> _Exercise_
Report the count of lines containing the word "retired" in the entries below, and nothing more.

> _Task inputs_
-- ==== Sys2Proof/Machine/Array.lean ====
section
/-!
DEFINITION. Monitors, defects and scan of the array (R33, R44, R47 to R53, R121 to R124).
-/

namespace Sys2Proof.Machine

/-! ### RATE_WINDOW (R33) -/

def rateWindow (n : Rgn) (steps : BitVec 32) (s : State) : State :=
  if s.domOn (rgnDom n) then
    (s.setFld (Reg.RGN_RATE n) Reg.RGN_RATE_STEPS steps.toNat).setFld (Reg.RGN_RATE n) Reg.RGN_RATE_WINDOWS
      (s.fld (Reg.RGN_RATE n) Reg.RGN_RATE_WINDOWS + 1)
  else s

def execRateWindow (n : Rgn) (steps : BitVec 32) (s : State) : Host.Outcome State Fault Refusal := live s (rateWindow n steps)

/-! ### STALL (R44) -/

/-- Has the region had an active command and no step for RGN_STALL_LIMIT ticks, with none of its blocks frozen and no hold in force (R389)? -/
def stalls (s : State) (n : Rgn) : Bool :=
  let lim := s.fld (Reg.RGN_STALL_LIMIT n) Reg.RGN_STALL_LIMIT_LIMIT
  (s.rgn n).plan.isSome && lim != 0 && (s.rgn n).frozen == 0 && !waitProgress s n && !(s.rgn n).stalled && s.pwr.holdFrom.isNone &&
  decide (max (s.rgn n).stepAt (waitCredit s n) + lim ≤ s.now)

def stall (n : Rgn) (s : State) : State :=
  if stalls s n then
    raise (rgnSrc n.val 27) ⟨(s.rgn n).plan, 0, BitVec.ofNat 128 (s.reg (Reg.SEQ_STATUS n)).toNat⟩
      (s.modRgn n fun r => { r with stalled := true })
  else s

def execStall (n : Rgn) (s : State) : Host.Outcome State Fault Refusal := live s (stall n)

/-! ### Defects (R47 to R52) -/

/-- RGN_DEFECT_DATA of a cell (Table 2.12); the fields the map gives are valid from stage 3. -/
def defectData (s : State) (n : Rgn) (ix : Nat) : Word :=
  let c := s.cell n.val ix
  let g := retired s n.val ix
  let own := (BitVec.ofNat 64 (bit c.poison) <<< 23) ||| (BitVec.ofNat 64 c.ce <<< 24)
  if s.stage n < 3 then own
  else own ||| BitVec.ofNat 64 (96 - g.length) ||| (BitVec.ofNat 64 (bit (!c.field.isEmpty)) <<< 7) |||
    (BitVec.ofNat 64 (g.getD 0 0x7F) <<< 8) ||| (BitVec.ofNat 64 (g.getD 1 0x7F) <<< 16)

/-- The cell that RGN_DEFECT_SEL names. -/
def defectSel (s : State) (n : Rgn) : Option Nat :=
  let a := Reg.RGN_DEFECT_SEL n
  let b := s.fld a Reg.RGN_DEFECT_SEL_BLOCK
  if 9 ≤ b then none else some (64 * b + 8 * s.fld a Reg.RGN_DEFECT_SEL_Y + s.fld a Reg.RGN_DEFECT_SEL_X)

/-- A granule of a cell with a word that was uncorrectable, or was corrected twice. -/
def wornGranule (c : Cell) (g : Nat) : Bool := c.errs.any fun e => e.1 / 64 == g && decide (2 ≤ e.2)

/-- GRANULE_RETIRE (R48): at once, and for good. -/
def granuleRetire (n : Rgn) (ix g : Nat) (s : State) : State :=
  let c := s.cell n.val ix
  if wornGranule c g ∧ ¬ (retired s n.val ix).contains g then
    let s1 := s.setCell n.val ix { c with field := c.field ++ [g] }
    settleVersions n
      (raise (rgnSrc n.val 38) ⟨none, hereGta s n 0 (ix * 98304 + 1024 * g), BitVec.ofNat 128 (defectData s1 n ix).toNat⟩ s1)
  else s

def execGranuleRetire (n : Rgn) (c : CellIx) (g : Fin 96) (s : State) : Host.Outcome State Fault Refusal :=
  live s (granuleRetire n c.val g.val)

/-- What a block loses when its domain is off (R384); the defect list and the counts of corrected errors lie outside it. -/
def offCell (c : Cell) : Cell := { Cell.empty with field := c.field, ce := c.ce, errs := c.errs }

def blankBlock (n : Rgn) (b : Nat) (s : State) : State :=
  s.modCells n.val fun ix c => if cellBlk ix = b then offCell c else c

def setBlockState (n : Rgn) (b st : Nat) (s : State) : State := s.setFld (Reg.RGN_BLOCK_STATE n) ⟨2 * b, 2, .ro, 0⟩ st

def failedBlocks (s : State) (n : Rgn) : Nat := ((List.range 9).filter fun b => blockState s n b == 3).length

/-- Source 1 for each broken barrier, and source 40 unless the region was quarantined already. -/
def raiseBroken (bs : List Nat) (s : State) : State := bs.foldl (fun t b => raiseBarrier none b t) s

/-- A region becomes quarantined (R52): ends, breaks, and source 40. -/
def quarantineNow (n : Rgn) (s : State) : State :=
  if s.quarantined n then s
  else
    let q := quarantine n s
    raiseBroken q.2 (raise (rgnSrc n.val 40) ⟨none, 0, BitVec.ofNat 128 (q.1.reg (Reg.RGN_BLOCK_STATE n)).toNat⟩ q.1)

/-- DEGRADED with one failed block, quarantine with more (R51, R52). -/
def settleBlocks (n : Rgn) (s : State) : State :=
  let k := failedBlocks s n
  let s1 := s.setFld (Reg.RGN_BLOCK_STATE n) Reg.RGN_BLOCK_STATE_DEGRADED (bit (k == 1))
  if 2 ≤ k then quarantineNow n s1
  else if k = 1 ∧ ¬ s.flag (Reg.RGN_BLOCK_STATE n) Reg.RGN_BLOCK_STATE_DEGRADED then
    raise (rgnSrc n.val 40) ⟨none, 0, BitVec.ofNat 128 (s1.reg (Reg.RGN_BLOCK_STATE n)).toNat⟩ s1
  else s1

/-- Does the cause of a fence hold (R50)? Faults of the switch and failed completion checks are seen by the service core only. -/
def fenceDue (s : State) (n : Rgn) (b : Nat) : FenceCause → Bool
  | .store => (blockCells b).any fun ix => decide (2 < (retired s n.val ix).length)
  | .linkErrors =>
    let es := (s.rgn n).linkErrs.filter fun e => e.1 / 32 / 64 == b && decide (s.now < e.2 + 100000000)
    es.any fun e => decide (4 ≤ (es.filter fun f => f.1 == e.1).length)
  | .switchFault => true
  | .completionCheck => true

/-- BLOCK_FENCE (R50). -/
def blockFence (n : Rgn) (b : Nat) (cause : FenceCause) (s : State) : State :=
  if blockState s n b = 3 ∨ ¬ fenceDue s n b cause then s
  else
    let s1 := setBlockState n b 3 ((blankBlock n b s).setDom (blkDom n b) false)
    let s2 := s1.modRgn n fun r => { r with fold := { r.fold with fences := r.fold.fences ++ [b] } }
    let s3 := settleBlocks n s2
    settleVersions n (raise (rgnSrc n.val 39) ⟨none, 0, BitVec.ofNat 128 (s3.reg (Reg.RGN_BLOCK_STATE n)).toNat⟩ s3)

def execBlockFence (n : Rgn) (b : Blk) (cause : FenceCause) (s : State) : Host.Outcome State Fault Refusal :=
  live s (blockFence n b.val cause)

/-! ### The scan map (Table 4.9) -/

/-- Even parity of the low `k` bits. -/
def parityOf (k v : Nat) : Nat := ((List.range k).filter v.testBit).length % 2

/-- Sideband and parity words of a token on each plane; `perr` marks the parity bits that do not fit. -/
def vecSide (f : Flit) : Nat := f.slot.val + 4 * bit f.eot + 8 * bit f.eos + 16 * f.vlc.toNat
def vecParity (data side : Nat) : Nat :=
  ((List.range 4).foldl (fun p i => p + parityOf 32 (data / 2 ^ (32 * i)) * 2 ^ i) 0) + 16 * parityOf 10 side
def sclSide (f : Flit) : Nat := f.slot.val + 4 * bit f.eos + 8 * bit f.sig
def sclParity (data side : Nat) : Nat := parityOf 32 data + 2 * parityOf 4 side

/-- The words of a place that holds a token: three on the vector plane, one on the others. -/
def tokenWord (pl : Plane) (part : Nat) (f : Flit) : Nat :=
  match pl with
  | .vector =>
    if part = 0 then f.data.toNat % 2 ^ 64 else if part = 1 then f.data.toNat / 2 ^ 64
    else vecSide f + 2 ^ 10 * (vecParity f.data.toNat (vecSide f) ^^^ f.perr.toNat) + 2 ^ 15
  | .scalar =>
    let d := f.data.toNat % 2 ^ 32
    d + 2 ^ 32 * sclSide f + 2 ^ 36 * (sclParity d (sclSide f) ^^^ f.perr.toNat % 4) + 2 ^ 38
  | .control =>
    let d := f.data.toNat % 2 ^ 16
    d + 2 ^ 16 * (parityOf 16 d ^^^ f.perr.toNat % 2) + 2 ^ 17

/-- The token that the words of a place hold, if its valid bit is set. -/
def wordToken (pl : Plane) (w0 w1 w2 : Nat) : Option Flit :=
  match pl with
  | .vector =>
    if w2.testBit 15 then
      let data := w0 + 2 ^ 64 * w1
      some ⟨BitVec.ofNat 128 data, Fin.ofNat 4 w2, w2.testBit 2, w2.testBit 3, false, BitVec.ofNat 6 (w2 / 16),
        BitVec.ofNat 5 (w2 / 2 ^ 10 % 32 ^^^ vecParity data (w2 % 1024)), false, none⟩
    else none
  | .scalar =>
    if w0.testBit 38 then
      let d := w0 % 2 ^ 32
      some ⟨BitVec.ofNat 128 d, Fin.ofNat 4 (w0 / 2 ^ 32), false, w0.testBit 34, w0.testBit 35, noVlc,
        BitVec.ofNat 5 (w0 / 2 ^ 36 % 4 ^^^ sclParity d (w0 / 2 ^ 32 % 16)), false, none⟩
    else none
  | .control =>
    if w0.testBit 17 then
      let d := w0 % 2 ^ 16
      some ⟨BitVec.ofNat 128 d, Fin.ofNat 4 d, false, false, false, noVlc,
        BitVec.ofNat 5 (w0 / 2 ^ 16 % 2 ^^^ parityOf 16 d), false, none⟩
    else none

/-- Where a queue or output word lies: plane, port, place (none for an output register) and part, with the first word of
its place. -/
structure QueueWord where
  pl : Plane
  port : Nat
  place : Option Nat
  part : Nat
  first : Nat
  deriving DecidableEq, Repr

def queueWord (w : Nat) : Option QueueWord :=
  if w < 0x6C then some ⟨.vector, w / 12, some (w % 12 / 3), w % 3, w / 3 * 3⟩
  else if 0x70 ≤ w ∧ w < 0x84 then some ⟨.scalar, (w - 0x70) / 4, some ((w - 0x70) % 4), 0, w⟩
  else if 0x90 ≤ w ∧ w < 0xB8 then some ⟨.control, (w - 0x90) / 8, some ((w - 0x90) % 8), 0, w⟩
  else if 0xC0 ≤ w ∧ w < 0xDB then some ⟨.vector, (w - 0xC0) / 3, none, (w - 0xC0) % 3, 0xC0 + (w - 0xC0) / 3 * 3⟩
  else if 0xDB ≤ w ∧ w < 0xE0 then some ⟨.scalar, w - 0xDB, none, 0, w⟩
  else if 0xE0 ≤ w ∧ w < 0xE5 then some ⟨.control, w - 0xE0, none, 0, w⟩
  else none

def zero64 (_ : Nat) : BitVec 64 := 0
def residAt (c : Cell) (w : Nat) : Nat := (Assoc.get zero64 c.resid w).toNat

==

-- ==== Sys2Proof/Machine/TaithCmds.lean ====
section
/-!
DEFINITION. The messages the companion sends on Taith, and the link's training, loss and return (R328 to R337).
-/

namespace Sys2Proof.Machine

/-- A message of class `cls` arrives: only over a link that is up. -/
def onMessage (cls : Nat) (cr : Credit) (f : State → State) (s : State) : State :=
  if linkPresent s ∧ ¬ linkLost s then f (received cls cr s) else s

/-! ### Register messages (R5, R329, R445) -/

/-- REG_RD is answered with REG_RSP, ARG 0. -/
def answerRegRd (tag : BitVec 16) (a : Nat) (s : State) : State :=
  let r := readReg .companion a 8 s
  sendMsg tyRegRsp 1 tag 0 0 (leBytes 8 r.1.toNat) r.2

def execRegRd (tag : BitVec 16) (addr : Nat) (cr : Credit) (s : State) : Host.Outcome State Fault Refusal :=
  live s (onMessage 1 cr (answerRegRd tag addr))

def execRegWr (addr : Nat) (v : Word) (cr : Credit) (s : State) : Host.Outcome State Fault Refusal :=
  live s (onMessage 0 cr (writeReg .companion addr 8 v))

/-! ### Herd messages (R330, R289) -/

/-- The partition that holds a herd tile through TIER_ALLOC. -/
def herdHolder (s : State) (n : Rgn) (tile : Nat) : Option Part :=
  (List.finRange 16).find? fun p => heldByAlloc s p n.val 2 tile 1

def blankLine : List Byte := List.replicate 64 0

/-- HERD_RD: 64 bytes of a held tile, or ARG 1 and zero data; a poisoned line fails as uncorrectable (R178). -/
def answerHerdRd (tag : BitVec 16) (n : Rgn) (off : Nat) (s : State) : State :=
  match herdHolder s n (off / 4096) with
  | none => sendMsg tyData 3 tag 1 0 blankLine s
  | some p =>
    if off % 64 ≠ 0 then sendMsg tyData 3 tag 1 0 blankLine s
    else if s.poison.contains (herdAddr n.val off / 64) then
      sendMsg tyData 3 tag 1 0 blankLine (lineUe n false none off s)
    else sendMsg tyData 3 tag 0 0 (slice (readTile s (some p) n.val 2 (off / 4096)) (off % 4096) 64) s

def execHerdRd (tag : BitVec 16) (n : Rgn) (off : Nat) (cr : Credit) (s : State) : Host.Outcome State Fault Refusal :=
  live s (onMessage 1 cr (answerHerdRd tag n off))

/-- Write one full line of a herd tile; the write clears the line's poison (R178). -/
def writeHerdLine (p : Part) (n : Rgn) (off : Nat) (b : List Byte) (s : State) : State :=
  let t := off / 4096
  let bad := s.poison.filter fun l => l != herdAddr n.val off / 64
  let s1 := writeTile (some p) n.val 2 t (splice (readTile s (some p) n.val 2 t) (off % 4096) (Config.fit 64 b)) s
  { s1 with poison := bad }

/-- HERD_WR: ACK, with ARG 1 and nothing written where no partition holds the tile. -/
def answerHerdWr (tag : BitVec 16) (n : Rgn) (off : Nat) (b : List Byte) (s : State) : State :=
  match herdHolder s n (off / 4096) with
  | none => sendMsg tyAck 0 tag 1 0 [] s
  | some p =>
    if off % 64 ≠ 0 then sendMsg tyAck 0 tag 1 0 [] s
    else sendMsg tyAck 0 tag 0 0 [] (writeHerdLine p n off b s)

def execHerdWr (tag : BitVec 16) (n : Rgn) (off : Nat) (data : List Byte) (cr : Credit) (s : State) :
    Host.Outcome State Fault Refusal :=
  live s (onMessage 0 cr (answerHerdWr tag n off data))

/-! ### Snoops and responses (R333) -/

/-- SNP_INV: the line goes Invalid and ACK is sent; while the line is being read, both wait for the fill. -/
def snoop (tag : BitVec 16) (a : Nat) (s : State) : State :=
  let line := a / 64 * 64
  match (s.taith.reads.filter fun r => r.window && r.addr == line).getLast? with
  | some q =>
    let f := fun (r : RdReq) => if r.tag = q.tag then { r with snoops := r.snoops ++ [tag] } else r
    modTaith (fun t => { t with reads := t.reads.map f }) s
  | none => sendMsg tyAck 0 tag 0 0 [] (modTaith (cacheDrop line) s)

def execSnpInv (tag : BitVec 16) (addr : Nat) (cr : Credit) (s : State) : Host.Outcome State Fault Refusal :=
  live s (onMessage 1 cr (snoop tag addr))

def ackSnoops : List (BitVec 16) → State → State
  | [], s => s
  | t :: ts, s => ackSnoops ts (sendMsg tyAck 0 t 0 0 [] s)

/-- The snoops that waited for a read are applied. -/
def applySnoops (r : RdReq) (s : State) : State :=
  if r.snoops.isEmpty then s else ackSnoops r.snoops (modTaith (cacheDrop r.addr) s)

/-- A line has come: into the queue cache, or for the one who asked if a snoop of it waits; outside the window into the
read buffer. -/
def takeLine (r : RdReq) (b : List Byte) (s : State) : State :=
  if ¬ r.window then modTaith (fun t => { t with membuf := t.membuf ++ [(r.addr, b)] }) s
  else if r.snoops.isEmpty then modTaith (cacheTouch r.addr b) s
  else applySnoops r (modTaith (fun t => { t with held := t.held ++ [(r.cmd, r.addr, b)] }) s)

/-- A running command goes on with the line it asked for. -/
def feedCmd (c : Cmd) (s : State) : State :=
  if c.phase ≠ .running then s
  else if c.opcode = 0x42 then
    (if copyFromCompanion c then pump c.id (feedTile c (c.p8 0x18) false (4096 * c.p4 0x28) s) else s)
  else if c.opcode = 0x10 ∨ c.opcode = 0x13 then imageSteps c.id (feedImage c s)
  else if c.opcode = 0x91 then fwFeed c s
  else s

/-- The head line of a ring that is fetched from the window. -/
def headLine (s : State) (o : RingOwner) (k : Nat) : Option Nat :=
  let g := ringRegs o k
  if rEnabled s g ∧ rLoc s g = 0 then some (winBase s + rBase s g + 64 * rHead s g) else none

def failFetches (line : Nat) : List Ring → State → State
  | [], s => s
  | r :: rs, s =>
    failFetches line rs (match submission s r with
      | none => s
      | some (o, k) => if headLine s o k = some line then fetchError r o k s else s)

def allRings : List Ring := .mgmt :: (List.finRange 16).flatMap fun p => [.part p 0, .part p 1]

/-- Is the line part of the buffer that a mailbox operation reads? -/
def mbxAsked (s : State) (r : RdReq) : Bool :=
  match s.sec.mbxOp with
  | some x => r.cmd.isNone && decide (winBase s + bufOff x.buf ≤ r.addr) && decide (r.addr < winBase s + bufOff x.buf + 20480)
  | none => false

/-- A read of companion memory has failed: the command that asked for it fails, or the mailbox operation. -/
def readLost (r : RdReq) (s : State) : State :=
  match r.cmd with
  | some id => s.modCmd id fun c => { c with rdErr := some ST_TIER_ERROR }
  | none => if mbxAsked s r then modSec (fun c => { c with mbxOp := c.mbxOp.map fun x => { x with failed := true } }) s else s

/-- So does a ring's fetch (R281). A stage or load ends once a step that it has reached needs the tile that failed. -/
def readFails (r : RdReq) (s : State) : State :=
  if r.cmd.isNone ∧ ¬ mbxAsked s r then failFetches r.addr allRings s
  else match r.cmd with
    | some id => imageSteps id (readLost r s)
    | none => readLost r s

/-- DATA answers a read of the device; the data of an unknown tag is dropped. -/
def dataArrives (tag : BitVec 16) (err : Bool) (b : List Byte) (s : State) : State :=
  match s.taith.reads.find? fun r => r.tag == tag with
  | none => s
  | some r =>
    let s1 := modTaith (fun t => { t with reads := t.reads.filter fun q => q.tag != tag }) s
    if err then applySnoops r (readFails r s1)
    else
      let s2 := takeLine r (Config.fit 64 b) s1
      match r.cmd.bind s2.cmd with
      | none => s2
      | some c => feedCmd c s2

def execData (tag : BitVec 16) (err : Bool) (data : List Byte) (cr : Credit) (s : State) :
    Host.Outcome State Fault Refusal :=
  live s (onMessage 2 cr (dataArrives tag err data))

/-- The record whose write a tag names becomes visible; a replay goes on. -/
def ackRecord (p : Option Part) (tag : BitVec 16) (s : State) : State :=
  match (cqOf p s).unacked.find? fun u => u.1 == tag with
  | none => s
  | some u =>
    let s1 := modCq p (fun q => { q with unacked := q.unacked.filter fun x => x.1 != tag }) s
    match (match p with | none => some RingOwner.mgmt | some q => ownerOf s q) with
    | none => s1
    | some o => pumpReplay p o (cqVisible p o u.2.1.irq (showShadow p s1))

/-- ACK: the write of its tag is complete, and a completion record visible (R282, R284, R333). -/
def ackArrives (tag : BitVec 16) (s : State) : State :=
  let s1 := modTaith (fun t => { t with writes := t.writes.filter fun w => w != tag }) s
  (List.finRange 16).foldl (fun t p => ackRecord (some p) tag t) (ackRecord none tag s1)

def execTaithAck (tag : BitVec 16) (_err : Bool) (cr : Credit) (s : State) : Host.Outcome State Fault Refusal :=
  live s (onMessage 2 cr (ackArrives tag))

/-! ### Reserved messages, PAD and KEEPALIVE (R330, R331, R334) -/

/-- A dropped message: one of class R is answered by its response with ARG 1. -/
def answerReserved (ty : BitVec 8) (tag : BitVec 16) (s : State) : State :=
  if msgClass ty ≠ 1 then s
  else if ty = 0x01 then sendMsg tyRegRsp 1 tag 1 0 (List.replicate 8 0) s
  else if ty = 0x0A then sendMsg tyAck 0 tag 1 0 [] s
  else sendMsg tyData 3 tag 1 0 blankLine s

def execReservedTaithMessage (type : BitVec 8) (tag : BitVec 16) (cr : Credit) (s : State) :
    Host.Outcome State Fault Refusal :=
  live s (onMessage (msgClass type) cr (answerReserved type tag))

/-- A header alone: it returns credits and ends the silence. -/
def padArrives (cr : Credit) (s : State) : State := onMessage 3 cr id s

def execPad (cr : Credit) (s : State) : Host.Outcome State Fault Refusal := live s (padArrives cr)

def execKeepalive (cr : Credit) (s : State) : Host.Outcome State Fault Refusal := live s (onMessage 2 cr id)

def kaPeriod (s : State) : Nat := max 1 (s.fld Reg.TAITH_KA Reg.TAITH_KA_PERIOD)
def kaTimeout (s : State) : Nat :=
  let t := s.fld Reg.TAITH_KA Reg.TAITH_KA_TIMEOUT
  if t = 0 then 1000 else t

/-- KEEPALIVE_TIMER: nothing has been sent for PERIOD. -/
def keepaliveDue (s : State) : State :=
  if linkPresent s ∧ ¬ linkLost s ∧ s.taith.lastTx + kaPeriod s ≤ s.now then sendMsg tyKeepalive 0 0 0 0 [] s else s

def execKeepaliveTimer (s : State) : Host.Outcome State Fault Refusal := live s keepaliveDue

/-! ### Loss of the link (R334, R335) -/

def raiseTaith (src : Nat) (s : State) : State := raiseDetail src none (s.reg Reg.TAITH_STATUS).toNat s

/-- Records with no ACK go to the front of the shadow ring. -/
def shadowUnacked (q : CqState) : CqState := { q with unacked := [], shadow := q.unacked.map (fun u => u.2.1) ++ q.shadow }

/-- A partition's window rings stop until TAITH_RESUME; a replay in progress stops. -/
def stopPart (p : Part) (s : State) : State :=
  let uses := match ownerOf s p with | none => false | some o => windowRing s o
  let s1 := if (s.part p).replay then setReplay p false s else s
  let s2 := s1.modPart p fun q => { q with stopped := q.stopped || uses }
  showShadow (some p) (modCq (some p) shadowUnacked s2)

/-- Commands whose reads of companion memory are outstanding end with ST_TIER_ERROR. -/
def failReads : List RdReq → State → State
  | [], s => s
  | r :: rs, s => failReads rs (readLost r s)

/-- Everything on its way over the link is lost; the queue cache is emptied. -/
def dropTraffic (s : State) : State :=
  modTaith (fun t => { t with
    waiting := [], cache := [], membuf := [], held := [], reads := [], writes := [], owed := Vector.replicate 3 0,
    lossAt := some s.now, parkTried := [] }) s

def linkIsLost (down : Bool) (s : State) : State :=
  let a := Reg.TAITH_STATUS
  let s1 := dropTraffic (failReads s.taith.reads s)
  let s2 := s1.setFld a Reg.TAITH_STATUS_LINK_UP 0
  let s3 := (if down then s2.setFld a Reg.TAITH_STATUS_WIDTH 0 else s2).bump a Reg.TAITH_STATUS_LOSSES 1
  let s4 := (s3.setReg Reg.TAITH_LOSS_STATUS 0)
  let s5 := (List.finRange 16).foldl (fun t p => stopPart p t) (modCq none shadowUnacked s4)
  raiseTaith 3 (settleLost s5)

> _Result of the exercise_
3